HC Deb 06 July 1988 vol 136 cc1056-7
12. Mr. Skinner

To ask the Secretary of State for Foreign and Commonwealth Affairs if he will now consider applying economic sanctions against South Africa; and if he will make a statement.

Mrs. Chalker

We do not believe that the application of punitive economic sanctions against South Africa would help bring about the end of apartheid, which is the objective of the hon. Member and of Her Majesty's Government alike.

Mr. Skinner

Is the Minister aware that if there was any doubt in anybody's mind either here or outside about the ideological empathy between this Government and the South African Government, it was surely dispelled on Monday night when the Prime Minister walked through the Lobby to support a private Bill to enable the South Africans to export more coal to Britain? That coal has blood on it. Surely it is time that the British people understood more clearly that the Government's opposition to sanctions is not about some mere technicality, but because they want to give aid and succour to the hated Botha regime?

Mrs. Chalker

The hon. Gentleman's question is almost not worth replying to. I can only say that if he continues to act as Scargill's voice in this House and to drum away at policies that will not help black people in South Africa, it will be a very poor show for him and for what he is supposed to stand for.
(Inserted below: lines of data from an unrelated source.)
/-- The picture record of picture `n` as it goes out (Table 12-5): what was decided at t0, the digests of the picture L_d before,
and the gap list. -/
def State.picRecord (s : State) (c : Nat) (ch : Chan) (n : Nat) : PicRec :=
  let g := s.gch c
  let base : PicRec := tgetD g.own n
    { chan := c, pic := ch.index n, digPic := ch.wire (n - ch.digestLag), auCrc := 0, recCrc := 0, faults := 0, budget := 0
      ceiling := 0, decider := false, flips := [], cursorX := 0, cursorY := 0, cursorEn := false, cfgGen := g.gen, stepPic := 0
      gaps := [], overflow := false }
  let j := n - ch.digestLag
  let dig := tgetD g.digests j (0, 0, 0)
  let fl := (match ch.pic? j with | some p => p.faults | none => dig.2.2) ||| withBit (g.phase != .none || !g.inSync) 6
  let gaps := (ch.gapMerges c).flatMap s.mergeGaps
  { base with
    auCrc := dig.1, recCrc := dig.2.1, faults := BitVec.ofNat 16 fl
    gaps := gaps.take 16, overflow := decide (16 < gaps.length) }

/-- LOSS_MAP_FREEZE (R189, R230, R231, R233, R244): the row's loss map is recorded; a member sends the row record and, on the
last row, the picture record. -/
def execLossMapFreeze (c pic row : Nat) (s : State) : Host.Outcome State Fault Refusal :=
  .next (s.onRow c pic row fun ch _ _ s =>
    let own := s.ownLoss c ch pic row
    let s := s.updChan c fun ch => ch.updRow pic row fun r => { r with lossMap := some own }
    if s.member then
      let s := s.sendAll (.row (s.rowRecord c ch pic row own))
      if row + 1 = ch.cfg.main.rows then
        let r := s.picRecord c ch pic
        let s := s.sendAll (.pic r)
        let s := s.updGch c fun g => { g with pics := tset g.pics (pic * 4 + s.grp.rank) (s.grp.role.code, r) }
        if s.voteReady c pic && s.grp.role != .unverified && decide (ch.digestLag ≤ pic) then s.vote c pic (pic - ch.digestLag) else s
      else s
    else s)

/-! ## The video layer of a row (R37 to R39, R132) -/

/-- The co-located line of the previous picture's video layer, black before any (R37, R39). -/
def Chan.videoLine (ch : Chan) (l : Nat) : PxLine := tgetD ch.layers.video l (blackLine ch.cfg.main.format.width)

/-- The video layer of a row, in the 20-bit domain and before tone mapping: received lines, and concealed ones in their place. -/
def State.rowVideo (s : State) (c : Nat) (ch : Chan) (n r : Nat) (lost : List Nat) : List PxLine :=
  let m := ch.cfg.main
  let p := s.rowInput c ch n r
  (List.range (m.rowLines r)).map fun i =>
    if lost.contains i then ch.videoLine (r * m.ctuSize + i)
    else enterLine m.inputDepth (rawLine m.format.width (lineSegs p i))

/-! ## Tone mapping and its gain (R152, R154) -/

/-- The gain from a smoothed statistic (R154). -/
def RunCfg.gainOf (q : RunCfg) (sm : Nat) : Nat := min (max (q.adaptTarget * 4096 / max sm 1024) q.gainMin) q.gainMax

/-- The gain of picture `n` (R154): the newest computed for a picture up to `n`; before any, that of a statistic equal to
adapt_target. -/
def Chan.gainAt (ch : Chan) (q : RunCfg) (n : Nat) : Nat :=
  match (tfilter ch.layers.gains fun k _ => decide (k ≤ n)).getLast? with
  | some e => e.2
  | none => q.gainOf q.adaptTarget

/-- The table in force, in table mode (R151). -/
def RunCfg.tableOn (q : RunCfg) : Option (List Byte) := if q.tmMode = 1 then q.table else none

/-- A line after tone mapping with the gain of its picture (R152). -/
def tonedLine (q : RunCfg) (gain : Nat) (l : PxLine) : PxLine :=
  match q.tableOn with
  | some t => toneMap t (if q.adapt = 1 then some gain else none) l
  | none => l

/-! ## Graphics (R133 to R141) -/

/-- A graphics layer or the cursor as it is composed: none when disabled, or without a surface. -/
def State.layerSrc (s : State) (ch : Chan) (i : Nat) : Option LayerSrc :=
  match tget ch.layers.front i with
  | some l =>
    if l.enable then
      match tget s.surf.surfs l.surface with
      | some f => some ⟨i, f.addr, f.kind, f.width, f.height, f.bytes, l.x0, l.y0, l.ga, false⟩
      | none => none
    else none
  | none => none

/-- The protected layer as it is composed in picture `n`, with the memory of its loaded bytes. -/
def Pic.protSrc (p : Pic) (n : Nat) : Option (Mem × LayerSrc) :=
  match p.prot with
  | some l =>
    if l.inForce n then
      some (Mem.write [] 0 l.cache, ⟨6, 0, l.kind, l.width, l.height, l.cache.length, l.x0, l.y0, 1023, true⟩)
    else none
  | none => none

/-- The layers of a picture, bottom to top, each with the memory that holds its surface. -/
def State.layerStack (s : State) (ch : Chan) (n : Nat) (p : Pic) : List (Mem × LayerSrc) :=
  ((rangeFrom 1 5).filterMap fun i => (s.layerSrc ch i).map fun l => (s.mem.hbm, l)) ++
    (match p.protSrc n with | some e => [e] | none => [])

/-- A line with every layer over it; `y` is its position in frame lines. -/
def composeLine (sys : Nat) (stack : List (Mem × LayerSrc)) (y : Nat) (l : PxLine) : PxLine :=
  stack.foldl (fun d e => layerLine e.1 sys e.2 y d) l

/-- The position of line `l` of a picture in frame lines (R134). -/
def frameY (m : DefMain) (idx l : Nat) : Nat := if m.format.interlaced then 2 * l + idx % 2 else l

/-! ## The source as the engines code it (R60, R61) -/

/-- A chroma plane's line of the source, the edge rows repeating. -/
def srcChroma (src : Tab PxLine) (lines : Nat) (cr : Bool) (y : Int) : List Nat :=
  let l := (min (max y 0) ((lines : Int) - 1)).toNat
  match tget src l with
  | some p => if cr then p.cr else p.cb
  | none => []

/-- One line of 4:2:0 chroma (R60). -/
def chroma420Line (src : Tab PxLine) (lines : Nat) (cr : Bool) (y : Nat) : List Nat :=
  let at_ (d : Int) : List Nat := srcChroma src lines cr (2 * (y : Int) + d)
  (at_ 0).mapIdx fun x b => chroma420 ((at_ (-1)).getD x b) b ((at_ 1).getD x b) ((at_ 2).getD x b)

/-- A row of the source at coded chroma format and depth: luma, Cb and Cr lines (R60, R61). -/
def codedRow (m : DefMain) (src : Tab PxLine) (r : Nat) : List (List Nat × List Nat × List Nat) :=
  let d := m.codedDepth
  let n := m.format.lines
  (List.range (m.rowLines r)).map fun i =>
    let l := r * m.ctuSize + i
    let y := match tget src l with | some p => p.y.map (roundOut d) | none => []
    if m.out422 then (y, (srcChroma src n false l).map (roundOut d), (srcChroma src n true l).map (roundOut d))
    else if l % 2 = 0 then
      (y, (chroma420Line src n false (l / 2)).map (roundOut d), (chroma420Line src n true (l / 2)).map (roundOut d))
    else (y, [], [])

/-- Puts the coded source of row `r` of picture `n`, from the source ring of picture `from_`. -/
def Chan.putCoded (ch : Chan) (n from_ r : Nat) : Chan :=
  match ch.pic? from_ with
  | some p => ch.updRow n r fun x => { x with coded := codedRow ch.cfg.main p.source r }
  | none => ch

/-! ## Scene cuts (R107) -/

/-- Picture `n` is a cut, its means and those of picture n − 1 being complete. -/
def Chan.isCut (ch : Chan) (q : RunCfg) (n : Nat) : Bool :=
  let m := ch.cfg.main
  let moved := (List.range m.picCtus).filter fun i =>
    let a := tgetD ch.layers.means i 0
    let b := tgetD ch.layers.prevMeans i 0
    decide (q.anchorDelta * 1024 < max a b - min a b)
  ch.layers.prevMeansPic == some (n - 1) && decide (0 < n) && decide (cdiv (q.anchorShare * m.picCtus) 256 ≤ moved.length) &&
    (match ch.refs.lastCut with | some k => decide (k + q.anchorHold ≤ n) | none => true)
The hon. Gentleman spoke about a decision of the House. The House is responsible for Britain's economy. There is no ban on the import of South African coal, and to have one would depend on a number of other people and not just on Britain. The hon. Gentleman does not help black people in South Africa by the way in which he approaches this issue.

Sir Jim Spicer

Will my right hon. Friend take every possible opportunity to speak privately to the leaders of black South African trade unions to ascertain their true views relating to sanctions, as opposed to the views that they have to express publicly to avoid attacks from the ANC?

Mrs. Chalker

I assure my hon. Friend that we have many continuing contacts with leaders of black trade union leaders in South Africa. We intend to keep in close touch with their views, and we know of surveys that have been taken of those views. They do not wish sanctions to be introduced, but it is true that they sometimes fear to speak out about the real views of their people. While we do not believe that enough progress has yet been made, we very much welcome the successful establishment of black trade unions in South Africa, and we hope that it will continue.

Miss Lestor

I warn the right hon. Lady that when I meet her later this week to discuss Mozambique I shall not deal only with the banditry and terrorism that is being practised by the South African-funded MNR in Mozambique, but will raise with her the question of the sanctions that South Africa imposes on Mozambique; for example, the slashing of the number of Mozambican miners it employs and the under-use of the port of Maputo. The Government acknowledge the damage that South Africa does to Mozambique with those sanctions by trying to compensate it through the aid programme. If South Africa——

Mr. Dickens

Will the hon. Lady give way?

Miss Lestor

No, I will not. If South Africa can destabilise Mozambique in that way, does the right hon. Lady not realise that sanctions imposed on South Africa by Britain and other countries would have the same effect?

Mrs. Chalker

The hon. Lady will have to sort out one or two things before she comes to see me tomorrow. Many Mozambicans have told us that it is precisely the denial of jobs in South Africa, which sanctions would cause if they were implemented, that would deny their families the income on which they depend so heavily. We shall go on aiding Mozambique in a positive way, just as we shall continue to aid black people in South Africa in a positive way, but I can tell the hon. Lady that she and I will have a lot to say to each other tomorrow.

Mr. John M. Taylor

Is my right hon. Friend aware of any instance of sanctions achieving the objectives that they were intended to achieve?

Mrs. Chalker

No, I am not.

Mr. Anderson

Even if the Government reject economic sanctions, will the Minister consider sending a signal to the South African Government? First, will she instruct our ambassador in South Africa to ask for permission to visit Nelson Mandela in prison near the time of his birthday and convey to him a tribute from this House? Secondly, will she issue an ultimatum to the South African Government about Zwelakhe Sisulu, a former official guest of the Government, who is now starting his third year of detention without trial and who is now in hospital? Will she inform South Africa that unless he is released from prison we and our European partners will order the withdrawal of senior South African diplomatic personnel?

Mrs. Chalker

The hon. Gentleman is well aware that I do not believe that ultimatums will bring about what he and I seek, which is the humane treatment of Mr. Sisulu, who, we are sad to know, is now in hospital. I assure the hon. Gentleman that Her Majesty's ambassador in South Africa will make such visits as he can to those who need our help there. The hon. Gentleman should await the continuation of our policy, which has always been to represent to the South African Government our view that Nelson Mandela and other political prisoners should be released without any conditions.